**AIM OF THE EXERCISE**: Pull every line holding the word "weightedLength" out of the data and copy it.

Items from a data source
◇ ◇ ◇ ◇ ◇

/-- One merge seen from the finished tree: the two children of the node made stop waiting, the node starts. -/
theorem waiting_step (T : TreeShape freq node root rootv) {k : Nat} {m : NodeIdx} (hm : m.val = 256 + k)
    (hv : (nodeAt node m).v = true) :
    (nodeAt node m).c0 ∈ waiting node k ∧ (nodeAt node m).c1 ∈ (waiting node k).erase (nodeAt node m).c0 ∧
      m ∉ ((waiting node k).erase (nodeAt node m).c0).erase (nodeAt node m).c1 ∧
      waiting node (k + 1) = insert m (((waiting node k).erase (nodeAt node m).c0).erase (nodeAt node m).c1) := by
  have hl : isLeaf m = false := isLeaf_eq_false.mpr (by omega)
  have hlink : ∀ b, (nodeAt node (child node m b)).v = true ∧ (nodeAt node (child node m b)).pv = true ∧
      (nodeAt node (child node m b)).parent = m := fun b => T.child_link m b hl hv
  have hin : ∀ b, child node m b ∈ waiting node k := by
    intro b
    obtain ⟨h1, _, h3⟩ := hlink b
    have := T.child_below m b hl hv
    exact mem_waiting.mpr ⟨h1, by omega, .inr (by rw [h3]; omega)⟩
  have hne := T.children_differ m hl hv
  have h0 : (nodeAt node m).c0 ∈ waiting node k := hin false
  have h1 : (nodeAt node m).c1 ∈ waiting node k := hin true
  refine ⟨h0, Finset.mem_erase.mpr ⟨hne.symm, h1⟩, ?_, ?_⟩
  · intro h
    have := (mem_waiting.mp (Finset.mem_of_mem_erase (Finset.mem_of_mem_erase h))).2.1
    omega
  · ext j
    simp only [Finset.mem_insert, Finset.mem_erase, mem_waiting]
    constructor
    · rintro ⟨j1, j2, j3⟩
      by_cases hj : j = m
      · exact .inl hj
      · have hlt : j.val < 256 + k := by
          have : j.val ≠ m.val := fun e => hj (Fin.ext e)
          omega
        have hpar : ∀ b, j ≠ child node m b := by
          rintro b rfl
          obtain ⟨_, p2, p3⟩ := hlink b
          rw [p2, p3] at j3
          rcases j3 with j3 | j3
          · cases j3
          · omega
        exact .inr ⟨hpar true, hpar false, j1, hlt, j3.imp id fun h => by omega⟩
    · rintro (rfl | ⟨jc1, jc0, j1, j2, j3⟩)
      · refine ⟨hv, by omega, ?_⟩
        cases hp : (nodeAt node j).pv with
        | false => exact .inl rfl
        | true => exact .inr (by have := parent_above T hv hp; omega)
      · refine ⟨j1, by omega, ?_⟩
        cases hp : (nodeAt node j).pv with
        | false => exact .inl rfl
        | true =>
          refine .inr ?_
          rw [hp] at j3
          rcases j3 with j3 | j3
          · cases j3
          · rcases Nat.lt_or_ge (256 + k) (nodeAt node j).parent.val with h | h
            · omega
            · have hpm : (nodeAt node j).parent = m := Fin.ext (by omega)
              obtain ⟨_, _, q3⟩ := T.parent_link j j1 hp
              rw [hpm] at q3
              rcases q3 with q3 | q3
              · exact absurd q3.symm jc0
              · exact absurd q3.symm jc1

theorem before_count {i j : NodeIdx} (h : before node i j = true) :
    (nodeAt node i).count.toNat ≤ (nodeAt node j).count.toNat := by
  simp only [before, Bool.or_eq_true, decide_eq_true_eq, Bool.and_eq_true, beq_iff_eq] at h
  simp only [nodeAt]
  rcases h with h | ⟨h, _⟩
  · omega
  · rw [h]

theorem merge_cost (u v p e r s : Nat) (h : (u + v) * p + r ≤ (u + v) * e + s) :
    u * (p + 1) + (v * (p + 1) + r) ≤ u * (1 + e) + (v * (1 + e) + s) := by nlinarith

/-- Huffman's theorem (R114): in a tree whose merges went in order the depths weigh no more than any lengths that meet
Kraft's inequality, over the nodes that wait after any number of merges. -/
theorem depths_minimal (T : TreeShape freq node root rootv) (hn : nsym freq ≠ 0)
    (O : ∀ m : NodeIdx, isLeaf m = false → (nodeAt node m).v = true → MergedInOrder node m)
    (path : NodeIdx → List Bool) (hpath : ∀ i, (nodeAt node i).v = true → walk node root (path i) = some i)
    (d : Nat) {k : Nat} (hk : k + d + 1 = nsym freq) (l : NodeIdx → Nat) (hl : Kraft (waiting node k) l) :
    lengthSum (waiting node k) (fun i => (nodeAt node i).count.toNat) (fun i => (path i).length) ≤
      lengthSum (waiting node k) (fun i => (nodeAt node i).count.toNat) l := by
  induction d generalizing k l with
  | zero =>
    have hall : ∀ i ∈ waiting node k, i = root := by
      intro i hi
      obtain ⟨h1, h2, h3⟩ := mem_waiting.mp hi
      cases hp : (nodeAt node i).pv with
      | false => exact ((T.root_only hn).1 i h1).mp hp
      | true =>
        obtain ⟨p1, p2, _⟩ := T.parent_link i h1 hp
        have := (T.internal_valid _ p1).mp p2
        rw [hp] at h3
        rcases h3 with h3 | h3
        · cases h3
        · omega
    have hnil : path root = [] := path_unique T hn (hpath root (T.root_only hn).2.1) rfl
    have : lengthSum (waiting node k) (fun i => (nodeAt node i).count.toNat) (fun i => (path i).length) = 0 :=
      Finset.sum_eq_zero fun i hi => by simp [hall i hi, hnil]
    omega
  | succ d ih =>
    have hnle := nsym_le freq
    let m : NodeIdx := ⟨256 + k, by omega⟩
    have hml : isLeaf m = false := isLeaf_eq_false.mpr (by simp [m])
    have hmv : (nodeAt node m).v = true := (T.internal_valid m hml).mpr (by simp only [m]; omega)
    obtain ⟨ha, hb, hnm, hstep⟩ := waiting_step T (k := k) (m := m) rfl hmv
    obtain ⟨o1, o2⟩ := O m hml hmv
    have hdiff := T.children_differ m hml hmv
    have hsum := T.sum_count m hml hmv
    generalize hea : (nodeAt node m).c0 = a at *
    generalize heb : (nodeAt node m).c1 = b at *
    have hbw : b ∈ waiting node k := Finset.mem_of_mem_erase hb
    have hother : ∀ z ∈ waiting node k, z ≠ a → z ≠ b → before node b z = true := by
      intro z hz h1 h2
      obtain ⟨z1, z2, z3⟩ := mem_waiting.mp hz
      refine o2 z z1 z2 h1 h2 ?_
      cases hp : (nodeAt node z).pv with
      | false => exact .inl rfl
      | true =>
        refine .inr ?_
        rw [hp] at z3
        rcases z3 with z3 | z3
        · cases z3
        · rcases Nat.lt_or_ge (256 + k) (nodeAt node z).parent.val with h | h
          · exact h
          · have hpm : (nodeAt node z).parent = m := Fin.ext (by simp only [m]; omega)
            obtain ⟨_, _, q3⟩ := T.parent_link z z1 hp
            rw [hpm, hea, heb] at q3
            rcases q3 with q3 | q3
            · exact absurd q3.symm h1
            · exact absurd q3.symm h2
    obtain ⟨l', k1, k2, k3, k4⟩ := huffman_exchange (w := fun i => (nodeAt node i).count.toNat) ha hbw hdiff
      (by
        intro z hz
        by_cases h1 : z = a
        · subst h1; exact Nat.le_refl _
        · by_cases h2 : z = b
          · subst h2; exact before_count o1
          · exact (before_count o1).trans (before_count (hother z hz h1 h2)))
      (by
        intro z hz h1
        by_cases h2 : z = b
        · subst h2; exact Nat.le_refl _
        · exact before_count (hother z hz h1 h2)) l hl
    refine Nat.le_trans ?_ k2
    have hrest : ∀ i ∈ ((waiting node k).erase a).erase b, Function.update l' m (l' a - 1) i = l' i :=
      fun i hi => Function.update_of_ne (fun e => hnm (by rw [← e]; exact hi)) _ _
    have hkr : Kraft (waiting node (k + 1)) (Function.update l' m (l' a - 1)) := by
      obtain ⟨n, n1, n2⟩ := k1
      refine ⟨n, ?_, ?_⟩
      · intro i hi
        rw [hstep] at hi
        rcases Finset.mem_insert.mp hi with rfl | hi
        · rw [Function.update_self]; have := n1 a ha; omega
        · rw [hrest i hi]; exact n1 i (Finset.mem_of_mem_erase (Finset.mem_of_mem_erase hi))
      · rw [hstep, Finset.sum_insert hnm, Function.update_self,
          Finset.sum_congr rfl fun i hi => by rw [hrest i hi]]
        rw [← Finset.add_sum_erase _ _ ha, ← Finset.add_sum_erase _ _ hb, ← k3] at n2
        have := n1 a ha
        have e : 2 ^ (n - (l' a - 1)) = 2 ^ (n - l' a) + 2 ^ (n - l' a) := by
          rw [show n - (l' a - 1) = (n - l' a) + 1 by omega, Nat.pow_succ]; omega
        omega
    have hI := ih (k := k + 1) (by omega) _ hkr
    have hpa : ∀ b, path (child node m b) = path m ++ [b] := by
      intro c
      refine path_unique T hn (hpath _ (T.child_link m c hml hmv).1) ?_
      rw [walk_append, hpath m hmv]
      simp [walk, hml]
    have hp0 : (path a).length = (path m).length + 1 := by
      have := hpa false
      rw [child_eq] at this
      simp only [Bool.false_eq_true, if_false, hea] at this
      rw [this]; simp
    have hp1 : (path b).length = (path m).length + 1 := by
      have := hpa true
      rw [child_eq] at this
      simp only [if_true, heb] at this
      rw [this]; simp
    unfold lengthSum at hI ⊢
    have hr : ∑ i ∈ ((waiting node k).erase a).erase b,
          (nodeAt node i).count.toNat * Function.update l' m (l' a - 1) i =
        ∑ i ∈ ((waiting node k).erase a).erase b, (nodeAt node i).count.toNat * l' i :=
      Finset.sum_congr rfl fun i hi => by rw [hrest i hi]
    rw [hstep, Finset.sum_insert hnm, Finset.sum_insert hnm, Function.update_self, hr] at hI
    simp only [hsum] at hI
    rw [← Finset.add_sum_erase _ _ ha, ← Finset.add_sum_erase _ _ hb, ← Finset.add_sum_erase _ _ ha,
      ← Finset.add_sum_erase _ _ hb]
    simp only [hp0, hp1, ← k3]
    obtain ⟨e, he⟩ := Nat.exists_eq_add_of_le k4
    rw [he] at hI ⊢
    rw [Nat.add_sub_cancel_left] at hI
    exact merge_cost _ _ _ _ _ _ hI

/-- The leaves are what waits before the first merge. -/
theorem lengthSum_leaves (T : TreeShape freq node root rootv) (l : NodeIdx → Nat) :
    lengthSum (waiting node 0) (fun i => (nodeAt node i).count.toNat) l =
      ((presentSymbols freq).map fun x => (freqOf freq x).toNat * l (leafSlot x)).sum := by
  have hw : waiting node 0 = ((presentSymbols freq).map leafSlot).toFinset := by
    ext i
    simp only [mem_waiting, List.mem_toFinset, List.mem_map, mem_presentSymbols]
    constructor
    · rintro ⟨h1, h2, _⟩
      obtain ⟨x, rfl⟩ := isLeaf_iff.mp (isLeaf_eq_true.mpr h2)
      exact ⟨x, (T.leaf_valid x).mp h1, rfl⟩
    · rintro ⟨x, hx, rfl⟩
      have hv := (T.leaf_valid x).mpr hx
      refine ⟨hv, x.isLt, ?_⟩
      cases hp : (nodeAt node (leafSlot x)).pv with
      | false => exact .inl rfl
      | true => exact .inr (isLeaf_eq_false.mp (T.parent_link _ hv hp).1)
  have hnd : ((presentSymbols freq).map leafSlot).Nodup :=
    (presentSymbols_nodup freq).map fun x y => leafSlot_injective
  rw [lengthSum, hw, List.sum_toFinset _ hnd, List.map_map]
  congr 1
  refine List.map_congr_left fun x hx => ?_
  simp only [Function.comp_apply, T.leaf_count x (mem_presentSymbols.mp hx)]

/-- The weighted path length of the codes is minimal among the prefix codes (R114, R122 (5)). -/
theorem codes_minimal (T : TreeShape freq node root rootv)
    (O : ∀ m : NodeIdx, isLeaf m = false → (nodeAt node m).v = true → MergedInOrder node m)
    (code : Byte → List Bool) (hc : PrefixCode freq code) :
    payloadLength freq node root ≤ weightedLength freq code := by
  by_cases hn : nsym freq = 0
  · have : presentSymbols freq = [] := List.length_eq_zero_iff.mp hn
    simp [payloadLength, weightedLength, this]
  cases hr : isLeaf root with
  | true =>
    refine List.sum_le_sum fun x hx => Nat.mul_le_mul_left _ ?_
    have hx := mem_presentSymbols.mp hx
    have h1 : codeOf node root x = some [false] := by simp [codeOf, root_leaf T hx hr]
    simp only [h1]
    exact List.length_pos_of_ne_nil (hc.1 x hx)
  | false =>
    have hex : ∀ i : NodeIdx, ∃ bs, (nodeAt node i).v = true → walk node root bs = some i := by
      intro i
      by_cases hv : (nodeAt node i).v = true
      · obtain ⟨bs, h⟩ := T.reachable i hv
        exact ⟨bs, fun _ => h⟩
      · exact ⟨[], fun h => absurd h hv⟩
    choose path hpath using hex
    have hcode : ∀ x, freqOf freq x ≠ 0#31 → (codeOf node root x).getD [] = path (leafSlot x) := by
      intro x hx
      obtain ⟨bs, h1, h2⟩ := codeOf_spec T hx
      rw [IsCode, hr] at h2
      rw [h1]
      exact path_unique T hn h2 (hpath _ ((T.leaf_valid x).mpr hx))
    let l : NodeIdx → Nat := fun i => (code (symbolOf i)).length
    have hk : Kraft (waiting node 0) l := by
      refine kraft_of_prefixFree _ (fun i => code (symbolOf i)) fun x hx y hy h => ?_
      obtain ⟨x1, x2, _⟩ := mem_waiting.mp hx
      obtain ⟨y1, y2, _⟩ := mem_waiting.mp hy
      obtain ⟨x, rfl⟩ := isLeaf_iff.mp (isLeaf_eq_true.mpr x2)
      obtain ⟨y, rfl⟩ := isLeaf_iff.mp (isLeaf_eq_true.mpr y2)
      rw [symbolOf_leafSlot, symbolOf_leafSlot] at h
      rw [hc.2 x y ((T.leaf_valid x).mp x1) ((T.leaf_valid y).mp y1) h]
    have h := depths_minimal T hn O path hpath (nsym freq - 1) (k := 0) (by omega) l hk
    rw [lengthSum_leaves T, lengthSum_leaves T] at h
    have e1 : payloadLength freq node root =
        ((presentSymbols freq).map fun x => (freqOf freq x).toNat * (path (leafSlot x)).length).sum := by
      rw [payloadLength, weightedLength]
      congr 1
      exact List.map_congr_left fun x hx => by rw [hcode x (mem_presentSymbols.mp hx)]
    rw [e1]
    simpa only [l, symbolOf_leafSlot, weightedLength] using h

end Sys2Proof.Machine
end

◇ ◇ ◇ ◇ ◇

**YOUR SOLUTION**:
    payloadLength freq node root ≤ weightedLength freq code := by
    simp [payloadLength, weightedLength, this]
      rw [payloadLength, weightedLength]
    simpa only [l, symbolOf_leafSlot, weightedLength] using h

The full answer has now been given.